Meine Befürchtung ist das der Sender vielleicht ein Kabelbruch erlitten hat, als ich die neue Tastatur angeschlossen hab. Ansonsten könnt ihr weitere Lösungsvorschläge posten.

Mfg .::ASDF::.


----------



## MasterMystery (14. Dezember 2010)

*AW: Xbox 360 wireless controller wird nicht erkannt*

Wenn du noch Garantie hast, dann ruf Microsoft Xbox an, dort musst du Daten usw. angeben und die schicken dir dann einen neuen!


----------



## Herbboy (14. Dezember 2010)

*AW: Xbox 360 wireless controller wird nicht erkannt*

Jo, da muss ja irgendwas am Empfänger kaputtgegangen sein, is aber vermutlich nur Zufall und nicht WEGEN der neuen Tastatur.


----------



## AchtBit (15. Dezember 2010)

*AW: Xbox 360 wireless controller wird nicht erkannt*

schade dass M$ noch ganz ist


----------



## .::ASDF::. (21. Januar 2011)

So ich war mal bei Media Markt wegen dem Controller. Das Ergebnis war das die Garantie nicht mehr zählte und ich nur noch auf die Kulanz von Mircosoft hoffen konnte. Da sich das wahrscheinlich nicht gelohnt hätte (Versankosten, etc.). hab ich mir nun einen neuen Controller geholt. 

Allerdings hab ich nun ein neues Problem. Der neue Controller ist mit einem Kabel verbunden. Wie kann ich den Controller ausschalten. Vorher brauchte ich nur die Batterien herausnehmen zum Ausschalten.


----------



## Herbboy (21. Januar 2011)

Wozu denn auschalten, wenn der ein Kabel hat? ^^  Da werden ja keine Batterien leer oder so, der hat ja gar keine. Ansonsten steck den halt einfach ab vom USB-Port.

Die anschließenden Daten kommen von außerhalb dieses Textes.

-- ==== Sys2Proof/Laws/Keeps1.lean ====
section
/-! SUPPORT. What the operations of Ops, Flags, Queue, Log, Operands, Channel, Power, Guard, Checkpoint, Progress, HostIf keep (Laws/Keeps.lean): one lemma for each. -/

namespace Sys2Proof.Machine

variable {A : PitchId → Prop} {d : Prop} {s₀ : State}

/-! ## Ops -/

theorem State.eraseAll_keeps (s : State) (a1 : List (ℕ × ℕ)) (h : Keeps A d s₀ s) : Keeps A d s₀ (State.eraseAll s a1) := by
  unfold State.eraseAll
  repeat' with_reducible first | intro _ | assumption | apply State.erase_keeps | apply Keeps.foldl

theorem State.program_keeps (s : State) (a1 : FlashRegion) (a2 : Flash) (h : Keeps A d s₀ s) : Keeps A d s₀
    (State.program s a1 a2) := by
  unfold State.program
  repeat' first
    | (with_reducible first
        | intro _ | assumption | apply Keeps.foldl)
    | (extract_lets +onlyGivenNames lv; have hlv : Keeps A d s₀ lv; unfold lv; on_goal 2 => clear_value lv)
    | (extract_lets +onlyGivenNames lv; clear_value lv)
    | split
    | with_reducible apply netOut_keeps
    | (fail_if_no_progress with_reducible apply Keeps.ofFields)

theorem State.forPitches_keeps (s : State) (a1 : PitchId → State → State) (ha1 : ∀ (b0 : PitchId) (x : State), Keeps A d
    s₀ x → Keeps A d s₀ (a1 b0 x)) (h : Keeps A d s₀ s) : Keeps A d s₀ (State.forPitches s a1) := by
  unfold State.forPitches
  repeat' with_reducible first | intro _ | assumption | apply ha1 | apply Keeps.foldl

theorem State.count_keeps (s : State) (a1 : PitchId) (a2 : PCtr) (a3 : ℕ) (ha1 : A a1) (h : Keeps A d s₀ s) : Keeps A d
    s₀ (State.count s a1 a2 a3) := by
  unfold State.count
  repeat' with_reducible first | intro _ | assumption | apply State.modPitch_keeps

theorem State.advanceTo_keeps (s : State) (a1 : ℕ) (h : Keeps A d s₀ s) : Keeps A d s₀ (State.advanceTo s a1) := by
  unfold State.advanceTo
  repeat' first
    | (with_reducible first | intro _ | assumption | apply netOut_keeps)
    | (fail_if_no_progress with_reducible apply Keeps.ofFields)

theorem State.ergSet_keeps (s : State) (a1 : ℕ) (a2 : W640) (h : Keeps A d s₀ s) : Keeps A d s₀ (State.ergSet s a1 a2) := by
  unfold State.ergSet
  repeat' first
    | (with_reducible first | intro _ | assumption | apply netOut_keeps)
    | (fail_if_no_progress with_reducible apply Keeps.ofFields)

theorem State.ergAddTo_keeps (s : State) (a1 : ℕ) (a2 : W640) (h : Keeps A d s₀ s) : Keeps A d s₀ (State.ergAddTo s a1 a2) := by
  unfold State.ergAddTo
  repeat' with_reducible first | intro _ | assumption | apply State.ergSet_keeps

theorem State.ergClear_keeps (s : State) (a1 : ℕ) (a2 : ℕ) (h : Keeps A d s₀ s) : Keeps A d s₀ (State.ergClear s a1 a2) := by
  unfold State.ergClear
  repeat' first
    | (with_reducible first | intro _ | assumption | apply netOut_keeps)
    | (fail_if_no_progress with_reducible apply Keeps.ofFields)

und btw: Man muss nicht die Batterien rausnehmen bei wireless, sondern der schaltet sich nach ein paar Minuten von alleine ab.


----------



## Gast XXXX (21. Januar 2011)

Muss man nicht, aber besser ist, denn das Abschalten dauert immerhin 15 Minuten.


----------



## .::ASDF::. (21. Januar 2011)

Das Problem ist das der Controller z.B. auch bei Crysis aktiviert ist und dann ständig mitbrummt. Den USB Stecker könnte ich natürlich auch rausziehen aber ich hatte vielleicht an eine andere Lösung gedacht.


----------



## Herbboy (21. Januar 2011)

Ach so, deswegen. Also, ich wüßte da keine andere Möglichkeit, sofern auch bei der Anleitung nichts dabeisteht. Ich persönlich benutze für kabelgebundene Pads eh den Front-USB, und da ist ein Abstecken ja schnell gemacht, das Pad kommt dann in eine Schublade.


----------



## zøtac (21. Januar 2011)

Mhm, also mei M$ an zu rufen hätt sich gelohnt, hab meinem Controller mal auf Kulanz ausgetauscht bekommen (der war 1 Jahr über der garantie), musste den alten nicht einschicken und keinen Versand bezahlen^^


----------